Medicine and Health
Mapping the human genetic architecture of COVID-19
C. H. G. Initiative
SARS-CoV-2 infection produces a wide range of outcomes, from asymptomatic infection to life-threatening pneumonia and acute respiratory distress syndrome. Established risk factors (age, sex, male sex, higher body-mass index) do not fully explain inter-individual variability in COVID-19 severity. Genetic factors may provide biological insights into COVID-19 pathogenesis and reveal therapeutic targets or opportunities for drug repurposing. Prior work has implicated rare loss-of-function variants in type I interferon pathway genes in severe COVID-19, and several genome-wide association studies (GWAS) of common variants have identified robust loci for susceptibility and severity, most notably 3p21.31 for severity. However, the broader genetic basis of susceptibility to infection and progression to severe disease remains incompletely defined. This study addresses these gaps by conducting large-scale international GWAS meta-analyses across multiple COVID-19 phenotypes and ancestries to map host genetic architecture.
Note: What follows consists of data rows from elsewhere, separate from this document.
-- ==== Sys2Proof/Tests/Slice0.lean ====
section
/-! SUPPORT. Tests: ill-formed commands, the worked cases of the spec, one step of each kind of command
on a small part, and for every statement that has hypotheses a part and operands that meet them. -/

namespace Sys2Proof.Tests

open Sys2Proof Sys2Proof.Machine

set_option maxRecDepth 100000
set_option Elab.async false

/-! ### WellFormed: one ill-formed term for each check -/

theorem test_illFormed_odd_address : Outside.wellFormed (.memoryWord 0x0005 1) = false := by decide
theorem test_illFormed_beyond_memory : Outside.wellFormed (.memoryWord 0x8000 1) = false := by decide
theorem test_wellFormed_last_word : Outside.wellFormed (.memoryWord 0x7FFE 1) = true := by decide
theorem test_illFormed_nudgeSweep : Instr.wellFormed (.nudgeSweep [.memoryWord 1 0]) = false := by decide
theorem test_illFormed_sweepTimer : Instr.wellFormed (.sweepTimerExpiry [.memoryWord 0x9000 0]) = false := by
  decide
theorem test_illFormed_pulse : Instr.wellFormed (.pulseEvent [.memoryWord 3 0]) = false := by decide
theorem test_illFormed_linger : Instr.wellFormed (.lingerTimerExpiry [.memoryWord 3 0]) = false := by decide
theorem test_illFormed_presence : Instr.wellFormed (.presenceCheck [.memoryWord 3 0]) = false := by decide
theorem test_illFormed_brakeRelease :
    Instr.wellFormed (.brakeReleaseTimerExpiry 0 [.amplifierReady 0 .az, .memoryWord 3 0]) = false := by decide
theorem test_illFormed_ignoredWrite : Instr.wellFormed (.registerWriteIgnored .nudge 2) = false := by decide
theorem test_illFormed_reading : Instr.wellFormed (.encoderReading 0 .az (-2147483648)) = false := by decide
theorem test_illFormed_readBack : Instr.wellFormed (.nvWriteCompletion ⟨0, [0]⟩) = false := by decide
theorem test_illFormed_reply : Instr.wellFormed (.panelReply [1] false) = false := by decide

/-! ### Small parts that tests and witnesses start from -/

def testLevels : FieldLevels :=
  { quietLevels with ampReadyAz := 0xFFF, ampReadyEl := 0xFFF, pinOut := 0xFFF }

def testSite : SiteStore :=
  { working := factoryDefaults, crc := 0, state := .adopted, nv := [], commit := none, failures := 0 }

/-- The factory settings in force, no lock, every dish BRAKED at azimuth 10 and elevation 20 degrees. -/
def resting : Blocks :=
  let b := freshBlocks testLevels testSite
  { b with
    clock := ⟨500000, true, 20005⟩
    dishes := b.dishes.map (fun x => { x with
      lock := ⟨false, false, false, false⟩
      az := { x.az with encoder := some 10000, position := 10000 }
      el := { x.el with encoder := some 20000, position := 20000 } })
    keySlots := Vector.replicate 12 none }

def stateOf (b : Blocks) : State := ⟨⟨b, freshExchange⟩, []⟩

def restState : State := stateOf resting

def testHead : OrderHead := ⟨3, 7, 0⟩

/-- No power to give: every claim waits. -/
def tight : Blocks := resting.modFa (fun fa => { fa with requested := 0, target := 0, inForce := 0 })

/-- Formation 2 IDLE with the dishes given. -/
def grouped (ds : DishSet) (b : Blocks) : Blocks :=
  overDishes ds.toList (fun d x => x.modDish d (fun y => { y with formation := some 2 }))
    (b.modForm 2 (fun m => { m with state := .idle, members := ds }))

def testPlan (az el : Int) : PlanResult :=
  match plan factoryDefaults (tight.dish 0) (.sky az .nearest) el none with
  | .ok p => p
  | .error _ => makePlan (planAxis true 0 0 1 1 1) (planAxis true 0 0 1 1 1) false false

def stowPlan : PlanResult :=
  match plan factoryDefaults (tight.dish 0) .stay 90000 none with
  | .ok p => p
  | .error _ => makePlan (planAxis true 0 0 1 1 1) (planAxis true 0 0 1 1 1) false false

/-- One dish alone in formation 2, and no power to give. -/
def alone : Blocks := grouped 1 tight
Previous studies have identified: (1) rare damaging variants affecting type I interferon responses associated with severe COVID-19; (2) common-variant GWAS loci linked to severity and susceptibility, with the strongest and most reproducible signal for severity at 3p21.31; and (3) overlaps between COVID-19 loci and traits related to lung, autoimmune, and inflammatory diseases. Reports also suggested ABO blood group associations with infection susceptibility, and implicated immune and lung-function pathways. Despite these findings, many causal variants and mechanisms remain unresolved, motivating expanded, diverse meta-analyses and integrative functional prioritization.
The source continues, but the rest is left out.